If you're running AI agents and you can't see what they're doing in aggregate, you're not running them — they're running you. The terminal shows you one session at a time. The billing page shows you a total in arrears. Neither tells you the story in between, which is where every operational decision actually lives.
This post walks through what I built, why, what's in the stack, and what surfaced once the data started flowing.
The visibility gap
Default observability for Claude Code is generous for a single session and almost nonexistent across many. You can see token counts as a session runs. You can see your bill once a month. The space between — cumulative spend across every session today, cache hit rate, tool call frequency, model mix, errors over time, projected monthly cost, session-over-session deltas — is data that exists somewhere but isn't surfaced by default.
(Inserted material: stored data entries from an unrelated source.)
/-- The register branches with link have the encodings of their rules (default layout, log entries 1 and 32). For RD
other than R31 they complete from every state: R31 gets IA + 4, for BLT whether or not the branch is taken, and IA
becomes the old value of RD, for BLT only where T is set and else IA + 4; nothing else changes. With RD = R31 the
instruction, and its word where it is fetched, is refused as LinkRegisterAsTarget, which is the spec's decision D28 (log
entry 24); the link of a BLT not taken is log entry 25. -/
def Obligations.BranchLinkRegister : Prop :=
  ∀ (s : State) (rd : Reg),
  encode defaultLayout (.bl2 rd) = (0#10 ++ 0#5 ++ 0#5 ++ rd ++ 0b0111110#7 : BitVec 32) ∧
  encode defaultLayout (.blt2 rd) = (0#10 ++ 0#5 ++ 0#5 ++ rd ++ 0b0111111#7 : BitVec 32) ∧
  (rd ≠ 31#5 → LinksAndGoesTo (exec (.bl2 rd) s) s (s.reg rd)) ∧
  (rd ≠ 31#5 → s.t = true → LinksAndGoesTo (exec (.blt2 rd) s) s (s.reg rd)) ∧
  (rd ≠ 31#5 → s.t = false → LinksAndGoesTo (exec (.blt2 rd) s) s (s.pc + 4#32)) ∧
  exec (.bl2 31#5) s = .refused .linkRegisterAsTarget ∧
  exec (.blt2 31#5) s = .refused .linkRegisterAsTarget ∧
  (s.cfg.layout = defaultLayout → runDecoded 0x00000FBE#32 s = .refused .linkRegisterAsTarget) ∧
  (s.cfg.layout = defaultLayout → runDecoded 0x00000FBF#32 s = .refused .linkRegisterAsTarget)

/-- After BL (1), executing B R31 goes to the instruction after the BL; no register but R31 has changed, and memory and
T are as before the call. -/
def Obligations.CallAndReturn : Prop :=
  ∀ (s : State) (disp : Disp25), ∃ t u, exec (.bl1 disp) s = .next t ∧ exec (.b2 31#5) t = .next u ∧
  u.pc = s.pc + 4#32 ∧ u.t = s.t ∧ (∀ r, r ≠ 31#5 → u.reg r = s.reg r) ∧ SameMemory s u

/-- UDF and SYSCALL have the encodings of their rules (default layout, log entries 1 and 32) and from every state raise
UDF and SYS: with P_TRAP absent the step ends in the fault that names the exception, with P_TRAP supplied it completes
in the state that P_TRAP makes of the unchanged state. P_TRAP may be a draw (R266): the entry may depend on the model's
counter of draws and advances it (log entries 15, 35). -/
def Obligations.UdfAndSyscallRaise : Prop :=
  ∀ s : State,
  encode defaultLayout .udf = 0x00000000#32 ∧ encode defaultLayout .syscall = 0x00000001#32 ∧
  (s.cfg.trapSupplied = false →
    exec .udf s = .fault (.exception .udf) ∧ exec .syscall s = .fault (.exception .sys)) ∧
  (s.cfg.trapSupplied = true → EntersTrap (exec .udf s) s .udf ∧ EntersTrap (exec .syscall s) s .sys)

/-- Where PRIV is false, MFS and MTS raise PRV whatever the register number and whatever P_SR is: the fault that names
it where P_TRAP is absent, and where P_TRAP is supplied the entry from the unchanged state. -/
def Obligations.UnprivilegedMfsMtsRaisePrv : Prop :=
  ∀ (s : State) (rd : Reg) (n : Imm12), s.priv = false →
  Raises (exec (.mfs rd n) s) s .prv ∧ Raises (exec (.mts rd n) s) s .prv

/-- MFS has the encoding of its rule (default layout, log entries 1 and 32). Where PRIV is true: with P_SR absent it is
refused; with P_SR a draw it completes, RD getting the next drawn value (R30); with a platform's P_SR it completes, RD
getting what SRRead returns. IA advances by 4. The model's choices: the draws are numbered by a counter of its own, and
nothing but that counter moves beside RD and IA (log entries 14, 15); a platform's SRRead depends on the whole
architectural state and on that counter, which it advances, since it may be a draw (R266), and may change system
registers, T and PRIV, and nothing else (log entry 34). -/
def Obligations.MfsPrivileged : Prop :=
  ∀ (s : State) (rd : Reg) (n : Imm12), s.priv = true →
  encode defaultLayout (.mfs rd n) = (n ++ 0b000#3 ++ 0#5 ++ rd ++ 0b1000100#7 : BitVec 32) ∧
  (s.cfg.sysRegs = .absent → exec (.mfs rd n) s = .refused (.systemRegisterUnmodelled n)) ∧
  (s.cfg.sysRegs = .draw → ∃ t, exec (.mfs rd n) s = .next t ∧ RegWritten s t rd (Config.srDraw s.draws) ∧
    t.pc = s.pc + 4#32 ∧ t.t = s.t ∧ t.priv = s.priv ∧ t.sr = s.sr ∧ t.draws = s.draws + 1 ∧ t.cfg = s.cfg ∧
    SameMemory s t) ∧
  (s.cfg.sysRegs = .platform → ∃ t v e, exec (.mfs rd n) s = .next t ∧
    (v, e) = Config.srRead s.draws n s.regs s.pc s.t s.priv s.sr s.mem ∧ RegWritten s t rd v ∧ t.pc = s.pc + 4#32 ∧
    (∀ m : Imm12, srGet t.sr m.toNat = srAfter e.srWrites m (srGet s.sr m.toNat)) ∧ t.t = e.t ∧ t.priv = e.priv ∧
    t.draws = s.draws + 1 ∧ t.cfg = s.cfg ∧ SameMemory s t)

/-- MTS has the encoding of its rule (default layout, log entries 1 and 32). Where PRIV is true: with P_SR absent it is
refused; with P_SR a draw or a platform's it completes and changes no general register and no byte of memory. The
model's choices: under a draw SR[n] records RD, every other system register, T, PRIV and the counter of draws are as
before, and IA advances by 4 (log entry 14, and entry 36 for the 32 bits of SR[n]); under a platform the system
registers, T and PRIV are what SRWrite leaves, and IA advances by 4 unless that write resumes code elsewhere (log entry
34), the counter of draws advancing by 1 (R266, log entry 15). -/
def Obligations.MtsPrivileged : Prop :=
  ∀ (s : State) (rd : Reg) (n : Imm12), s.priv = true →
  encode defaultLayout (.mts rd n) = (n ++ 0b000#3 ++ 0#5 ++ rd ++ 0b1000101#7 : BitVec 32) ∧
  (s.cfg.sysRegs = .absent → exec (.mts rd n) s = .refused (.systemRegisterUnmodelled n)) ∧
  (s.cfg.sysRegs = .draw → ∃ t, exec (.mts rd n) s = .next t ∧
    (∀ m : Imm12, srGet t.sr m.toNat = if m = n then some (s.reg rd) else srGet s.sr m.toNat) ∧
    t.pc = s.pc + 4#32 ∧ t.t = s.t ∧ t.priv = s.priv ∧ t.draws = s.draws ∧ t.cfg = s.cfg ∧ SameRegs s t ∧
    SameMemory s t) ∧
  (s.cfg.sysRegs = .platform → ∃ t e resume, exec (.mts rd n) s = .next t ∧
    (e, resume) = Config.srWrite s.draws n (s.reg rd) s.regs s.pc s.t s.priv s.sr s.mem ∧
    (∀ m : Imm12, srGet t.sr m.toNat = srAfter e.srWrites m (srGet s.sr m.toNat)) ∧ t.t = e.t ∧ t.priv = e.priv ∧
    t.pc = resume.getD (s.pc + 4#32) ∧ t.draws = s.draws + 1 ∧ t.cfg = s.cfg ∧ SameRegs s t ∧ SameMemory s t)

/-- The model's choices, since the spec gives no reset value (R34): IA 0 (log entry 18), every general register 0 (17),
T clear (16), PRIV false (13), every byte of memory 0 and none stored (19), no system register written (14), no value
drawn (15), every access admitted (20). The parameters (R5; log entry 30): the defaults of R5 for the layout (1), the
bit-field selector (2), unused bits (3), byte order (6), alignment (7), R0 (9), P_TRAP (11), P_EXC_CODE (12), P_SMC (21)
and P_END_IA (26); and, in the place of R5's default of absent, P_SR a draw (14) and P_MULF_SIGNED unknown (22). The
default parameters differ from those of reset in these two only, and have both absent. -/
def Obligations.ResetValues : Prop :=
  State.reset.pc = 0#32 ∧ (∀ r, State.reset.reg r = 0#32) ∧ State.reset.t = false ∧ State.reset.priv = false ∧
  (∀ a, State.reset.byte a = 0#8 ∧ State.reset.isStored a = false) ∧ (∀ n, srGet State.reset.sr n = none) ∧
  State.reset.draws = 0 ∧
  (∀ a n k, n = 1 ∨ n = 2 ∨ n = 4 → State.reset.admitted a n k = true) ∧
  State.reset.cfg.layout = { iRd := 7, iRs := 12, iSec := 17, iImm := 20, rRd := 7, rRa := 12, rRb := 17, rSec := 22 } ∧
  State.reset.cfg.layout = defaultLayout ∧ State.reset.cfg.layout.wf ∧
  State.reset.cfg.byteOrder = .little ∧ State.reset.cfg.unaligned = false ∧ State.reset.cfg.r0Zero = false ∧
  State.reset.cfg.trapSupplied = false ∧ State.reset.cfg.excCode = none ∧ State.reset.cfg.sysRegs = .draw ∧
  State.reset.cfg.smc = .refuse ∧ State.reset.cfg.mulfSign = .unknown ∧ State.reset.cfg.unusedBits = .refuse ∧
  State.reset.cfg.bitfieldSelect = [] ∧ State.reset.cfg.endIa = none ∧
  defaultParams = { State.reset.cfg with sysRegs := .absent, mulfSign := .absent }

/-- The memory, the set of stored addresses and the list of written system registers of the reset state are in canonical
form. -/
def Obligations.ResetCanonical : Prop :=
  State.reset.Inv

/-- From every state whose memory, stored addresses and written system registers are in canonical form, a step that
answers a next state leaves them in canonical form, whatever the parameters, P_TRAP and P_SR are; so equal memories stay
equal data. -/
def Obligations.StepKeepsCanonical : Prop :=
  ∀ s t : State, s.Inv → step s = .next t → t.Inv

/-- From every state, a step that answers a next state leaves every parameter of R5 as it is (log entry 30): they are
arguments of the model, not state of the machine. -/
def Obligations.StepKeepsParameters : Prop :=
  ∀ s t : State, step s = .next t → t.cfg = s.cfg

/-- From every state in which neither a supplied P_TRAP nor a platform's P_SR acts, a step that answers a next state
leaves PRIV as it is, whatever the instruction (the spec's decision D18, log entry 13). -/
def Obligations.StepKeepsPrivilege : Prop :=
  ∀ s t : State, s.sourceOnly → step s = .next t → t.priv = s.priv

/-- With P_TRAP absent, an instruction that is none of the twelve compares leaves T as it is, MFS and MTS where P_SR is
not a platform's, which may show T in a system register (D20, log entry 34); and a compare writes T on every execution,
so that its whole outcome does not depend on the old T. -/
def Obligations.OnlyComparesWriteT : Prop :=
  (∀ (i : Instr) (s t : State), i.writesT = false → s.cfg.trapSupplied = false →
    (i.testsPrivilege = true → s.cfg.sysRegs ≠ .platform) → exec i s = .next t → t.t = s.t) ∧
  (∀ (i : Instr) (s : State) (b : Bool), i.writesT = true → exec i (s.setT b) = exec i s)

/-- With P_TRAP absent: for every instruction other than the five readers of T, MFS and MTS where P_SR is not a
platform's (D20, log entry 34), execution from two states that differ only in T has the same outcome and leaves states
that differ at most in T, the compares leaving equal states. -/
def Obligations.OnlyFiveFormsReadT : Prop :=
  ∀ (i : Instr) (s : State) (b : Bool), i.readsT = false → s.cfg.trapSupplied = false →
  (i.testsPrivilege = true → s.cfg.sysRegs ≠ .platform) →
  exec i (s.setT b) =
    match exec i s with
    | .next t => .next (t.setT (if i.writesT then t.t else b))
    | .fault f => .fault f
    | .refused r => .refused r

/-- With P_TRAP absent: for every instruction other than MFS and MTS, execution from two states that differ only in PRIV
has the same outcome and leaves states that differ only in PRIV; no load, store or branch is checked against privilege.
-/
def Obligations.PrivilegeMattersToMfsMtsOnly : Prop :=
  ∀ (i : Instr) (s : State) (b : Bool), i.testsPrivilege = false → s.cfg.trapSupplied = false →
  exec i { s with priv := b } =
    match exec i s with
    | .next t => .next { t with priv := b }
    | .fault f => .fault f
    | .refused r => .refused r

/-- With P_TRAP absent, an instruction ends in exception x exactly when x is ALI with the effective address of a
misaligned halfword or word access and P_UNALIGNED is false, or PRV and the instruction is MFS or MTS without privilege,
or SYS and it is SYSCALL, or UDF and it is UDF. No other instruction raises an exception, for any operand value. That a
raise without P_TRAP is the terminal fault naming the exception is the spec's decision D16 (log entry 11). -/
def Obligations.ExceptionsComplete : Prop :=
  ∀ (i : Instr) (s : State) (x : Exc), s.cfg.trapSupplied = false →
  (exec i s = .fault (.exception x) ↔
    (∃ k n a, i.dataAccess s = some (k, n, a) ∧ ¬Aligned s a n ∧ x = .ali a) ∨
    (((∃ rd n, i = .mfs rd n) ∨ (∃ rd n, i = .mts rd n)) ∧ s.priv = false ∧ x = .prv) ∨
    (i = .syscall ∧ x = .sys) ∨ (i = .udf ∧ x = .udf))

/-- Where neither a supplied P_TRAP nor a platform's P_SR acts, every instruction but B (2), BT (2), BL (2) and BLT (2)
takes an IA that is a multiple of 4 to one that is; a step at an IA that is none, before the end of the run, faults
MisalignedFetch and is not ALI. The fault and the wrap at the top are the spec's decisions D13 and D15 (log entries 8,
10). -/
def Obligations.AlignedIaStaysAligned : Prop :=
  (∀ (i : Instr) (s t : State), s.sourceOnly → i.jumpsToRegister = false → s.pc.toNat % 4 = 0 → exec i s = .next t →
    t.pc.toNat % 4 = 0) ∧
  (∀ s : State, s.cfg.endIa ≠ some s.pc → s.pc.toNat % 4 ≠ 0 → step s = .fault (.misalignedFetch s.pc)) ∧
  (∀ s : State, s.pc = 0xFFFFFFFC#32 → ∃ t, exec (.movh 1 0) s = .next t ∧ t.pc = 0#32)

/-- With P_TRAP absent, an instruction that answers a next state leaves every byte of memory as it was, unless it is a
store; a store changes no byte outside the bytes from its effective address on. That MFS and MTS leave memory as it was
where P_SR is a platform's is the model's choice (log entry 34): system registers are not memory (R32), and the spec
leaves a platform's functions open. -/
def Obligations.OnlyStoresWriteMemory : Prop :=
  ∀ (i : Instr) (s t : State), s.cfg.trapSupplied = false → exec i s = .next t →
  ∀ b : Word, (∀ n a, i.dataAccess s = some (.store, n, a) → n ≤ (b - a).toNat) → t.byte b = s.byte b

/-- Bit i of rev(v) is bit 31 - i of v; ror(v, k) is v for k = 0 and the or of v shifted right by k and left by 32 - k
for k from 1 to 31, and its bit i is bit (i + k) mod 32 of v. -/
def Obligations.ReverseAndRotateFunctions : Prop :=
  ∀ (v : Word) (k : BitVec 5),
  (∀ i < 32, (rev v).getLsbD i = v.getLsbD (31 - i)) ∧
  (k = 0#5 → ror v k = v) ∧
  (k ≠ 0#5 → ror v k = BitVec.ofNat 32 (v.toNat / 2 ^ k.toNat ||| v.toNat * 2 ^ (32 - k.toNat))) ∧
  (∀ i < 32, (ror v k).getLsbD i = v.getLsbD ((i + k.toNat) % 32))
end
That gap matters more for agents than it ever did for humans typing code. A developer running Claude Code in a tight loop can rack up tens of millions of tokens in an afternoon without realizing it. A bad prompt that doesn't cache well costs 10 times as much as a good one. An agent that retries a failing tool call burns budget invisibly. None of it surfaces until you go looking.
You wouldn't run a production system without observability. AI agents are production systems, even when the production target is "me." Treat them like one.
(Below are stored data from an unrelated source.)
/-- Settles O35: each form is the store of two bytes, which `MemWrite` lays out by the byte order. -/
theorem storeHalfword : Obligations.StoreHalfword := by
  intro s rd rs ra rb imm
  refine ⟨packI_default .., packR_default .., ?sh1, ?sh2⟩
  case sh1 | sh2 => exact storeReg_stores_of_aligned (by decide)

/-- Settles O36: each form is the store of four bytes, which `MemWrite` lays out by the byte order. -/
theorem storeWord : Obligations.StoreWord := by
  intro s rd rs ra rb imm
  refine ⟨packI_default .., packR_default .., ?sw1, ?sw2⟩
  case sw1 | sw2 => exact storeReg_stores_of_aligned (by decide)

end Sys2Proof.Machine

/-! The branch family (46_branch.md): the word that a format-D branch goes to is the exact target modulo 2^32; every form is
then the shared branch, taken or not, with or without the link, and R31 as the target of a register branch with link is
refused both as an instruction and as a word. -/

namespace Sys2Proof.Machine

/-! ### The pc-relative target as a number (R219) -/

theorem branchOffset_eq_ofInt (disp : Disp25) : branchOffset disp = BitVec.ofInt 32 (4 * disp.toInt) := by
  rw [branchOffset, BitVec.shiftLeft_eq_mul_twoPow, BitVec.signExtend, BitVec.mul_comm, BitVec.ofInt_mul]
  rfl

theorem relTarget_eq_ofInt (s : State) (disp : Disp25) :
    s.relTarget disp = BitVec.ofInt 32 (s.pc.toNat + 4 * disp.toInt) := by
  rw [State.relTarget, branchOffset_eq_ofInt, BitVec.ofInt_add, ofInt_toNat]

/-! ### The shared branch, taken and not taken -/

section

variable {taken : Bool} (target : Word) (s : State)

theorem branchTo_goes_of_taken (h : taken = true) : GoesTo (branchTo taken target s) s target :=
  h ▸ branchTo_goes true target s

theorem branchTo_goes_of_not_taken (h : taken = false) : GoesTo (branchTo taken target s) s (s.pc + 4#32) :=
  h ▸ branchTo_goes false target s

theorem branchLink_goes_of_taken (h : taken = true) : LinksAndGoesTo (branchLink taken target s) s target :=
  h ▸ branchLink_goes true target s

/-- The link is written all the same (90_conflicts.md C7). -/
theorem branchLink_goes_of_not_taken (h : taken = false) :
    LinksAndGoesTo (branchLink taken target s) s (s.pc + 4#32) :=
  h ▸ branchLink_goes false target s

end

/-! ### R31 as the target of a register branch with link (R215, R217) -/

theorem exec_bl2_of_ne_link {rd : Reg} (s : State) (hrd : rd ≠ 31#5) :
    exec (.bl2 rd) s = branchLink true (s.reg rd) s :=
  if_neg hrd

theorem exec_blt2_of_ne_link {rd : Reg} (s : State) (hrd : rd ≠ 31#5) :
    exec (.blt2 rd) s = branchLink s.t (s.reg rd) s :=
  if_neg hrd

theorem acceptLink_link (p : Params) (i : Instr) : acceptLink p true 31#5 i = .linkRegisterAsTarget := by
  unfold acceptLink
  split
  · contradiction
  · exact if_pos rfl

/-- The canonical word of BL (2) or BLT (2) with R31: its unused fields are zero, so its target alone is what the decoder
refuses, whatever P_UNUSED_BITS is. -/
theorem decode_encode_link {p : Params} {i : Instr} (h : p.layout.wf) (hi : i = .bl2 31#5 ∨ i = .blt2 31#5) :
    decode p (encode p.layout i) = .linkRegisterAsTarget := by
  rcases hi with rfl | rfl <;> simp [encode, decode, upperRFieldsZero, fields_packR h, acceptLink_link]

theorem runDecoded_encode_link {s : State} {i : Instr} {w : Word} (hlayout : s.cfg.layout = defaultLayout)
    (hencode : encode defaultLayout i = w) (hi : i = .bl2 31#5 ∨ i = .blt2 31#5) :
    runDecoded w s = .refused .linkRegisterAsTarget := by
  have hwf : s.cfg.layout.wf := hlayout ▸ defaultLayout_wf
  rw [← hencode, ← hlayout, runDecoded, decode_encode_link hwf hi]

/-! ### The forms -/

/-- Settles O44: the link register is not R0, so it reads back what BL has written, and B writes no register. -/
theorem callAndReturn : Obligations.CallAndReturn := by
  intro s disp
  obtain ⟨t, hcall, _, hlink, htT, _, htMem⟩ := branchLink_goes true (s.relTarget disp) s
  obtain ⟨u, hreturn, hpc, huT, hregs, _, huMem⟩ := branchTo_goes true (t.reg 31#5) t
  refine ⟨t, u, hcall, hreturn, ?pc, huT.trans htT, fun r hr => ?reg, fun a => ?mem⟩
  case pc => simp [hpc, hlink 31#5]
  case reg => simp [hregs r, hlink r, hr]
  case mem =>
    obtain ⟨htByte, htStored⟩ := htMem a
    obtain ⟨huByte, huStored⟩ := huMem a
    exact ⟨huByte.trans htByte, huStored.trans htStored⟩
What Mission Control tracks
The dashboard surfaces the metrics I actually use to make decisions, on three time horizons (today / 7d / 30d):
- Sessions — how many Claude Code sessions I started, with day-over-day comparison and a 7-day rolling average
- Effective tokens — input + output + cache_create. The real spend signal.
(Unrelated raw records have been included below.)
-- ==== Sys2Proof/Machine/Alu.lean ====
section
/-! DEFINITION. The ALU instructions (41_alu.md): exact integers, narrowed to a byte at the end (R100; log 29). -/

namespace Sys2Proof.Machine

/-- 41_alu.md R101. -/
def aluAdd (x y : Byte) : Byte := trunc8 ((x.toNat : Int) + y.toNat)
/-- 41_alu.md R102. -/
def aluSub (x y : Byte) : Byte := trunc8 ((x.toNat : Int) - y.toNat)
/-- 41_alu.md R103. -/
def aluMul (x y : Byte) : Byte := trunc8 ((x.toNat : Int) * y.toNat)
/-- 41_alu.md R104, for a divisor that is not 0. -/
def aluMod (x y : Byte) : Byte := trunc8 ((x.toNat % y.toNat : Nat) : Int)
/-- 41_alu.md R108: the amount is the whole byte (log 16). -/
def aluShl (x y : Byte) : Byte := trunc8 ((x.toNat <<< y.toNat : Nat) : Int)
/-- 41_alu.md R109: logical, the amount is the whole byte (log 16). -/
def aluShr (x y : Byte) : Byte := trunc8 ((x.toNat >>> y.toNat : Nat) : Int)

/-- ADD (41_alu.md R101). -/
def execAdd (a b : Byte) (s : State) : Host.Outcome State Fault Refusal := complete (aluBinary aluAdd a b s)

/-- SUB (41_alu.md R102). -/
def execSub (a b : Byte) (s : State) : Host.Outcome State Fault Refusal := complete (aluBinary aluSub a b s)

/-- MUL (41_alu.md R103). -/
def execMul (a b : Byte) (s : State) : Host.Outcome State Fault Refusal := complete (aluBinary aluMul a b s)

/-- MOD (41_alu.md R104): a divisor of 0 is DivisionByZero before any write. -/
def execMod (a b : Byte) (s : State) : Host.Outcome State Fault Refusal := complete do
  let (_, rb) ← regOperands a b s
  if s.reg rb = 0 then raise (.divisionByZero rb) s else aluBinary aluMod a b s

/-- AND (41_alu.md R105). -/
def execAnd (a b : Byte) (s : State) : Host.Outcome State Fault Refusal :=
  complete (aluBinary (fun x y => x &&& y) a b s)

/-- OR (41_alu.md R106). -/
def execOr (a b : Byte) (s : State) : Host.Outcome State Fault Refusal :=
  complete (aluBinary (fun x y => x ||| y) a b s)

/-- XOR (41_alu.md R107). -/
def execXor (a b : Byte) (s : State) : Host.Outcome State Fault Refusal :=
  complete (aluBinary (fun x y => x ^^^ y) a b s)

/-- SHL (41_alu.md R108). -/
def execShl (a b : Byte) (s : State) : Host.Outcome State Fault Refusal := complete (aluBinary aluShl a b s)

/-- SHR (41_alu.md R109). -/
def execShr (a b : Byte) (s : State) : Host.Outcome State Fault Refusal := complete (aluBinary aluShr a b s)

/-- CMP (41_alu.md R110): writes FL and no register. -/
def execCmp (a b : Byte) (s : State) : Host.Outcome State Fault Refusal := complete do
  let (ra, rb) ← regOperands a b s
  advance 2 (s.setFl (compareFlags (s.reg ra) (s.reg rb)))

/-- NOT (41_alu.md R111): `255 - x[r]`. -/
def execNot (r : Byte) (s : State) : Host.Outcome State Fault Refusal :=
  complete (aluUnary (fun x => trunc8 (255 - (x.toNat : Int))) r s)

/-- INC (41_alu.md R112). -/
def execInc (r : Byte) (s : State) : Host.Outcome State Fault Refusal :=
  complete (aluUnary (fun x => trunc8 ((x.toNat : Int) + 1)) r s)

/-- DEC (41_alu.md R113). -/
def execDec (r : Byte) (s : State) : Host.Outcome State Fault Refusal :=
  complete (aluUnary (fun x => trunc8 ((x.toNat : Int) - 1)) r s)

/-- ADDI (41_alu.md R114): the immediate is not checked. -/
def execAddi (r imm8 : Byte) (s : State) : Host.Outcome State Fault Refusal := complete do
  let r ← regOperand r s
  advance 2 (s.setReg r (aluAdd (s.reg r) (immOperand imm8)))

end Sys2Proof.Machine
end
- Tool calls — total invocations across all sessions, which catches expensive loops
- Errors — tool failures and session errors, with rate
- Cache hit rate — the single biggest cost lever in agentic workflows
- Token usage by model — Opus vs Sonnet split, so I can see whether I'm reaching for the bigger model when a smaller one would do
The token panel breaks down into Effective, Input, Output, and Cache Reads. On a typical day, Effective runs in the high six figures, and Cache Reads run in the tens of millions — meaning the vast majority of tokens flowing through the system are free to reuse. That ratio is the number I check first every morning.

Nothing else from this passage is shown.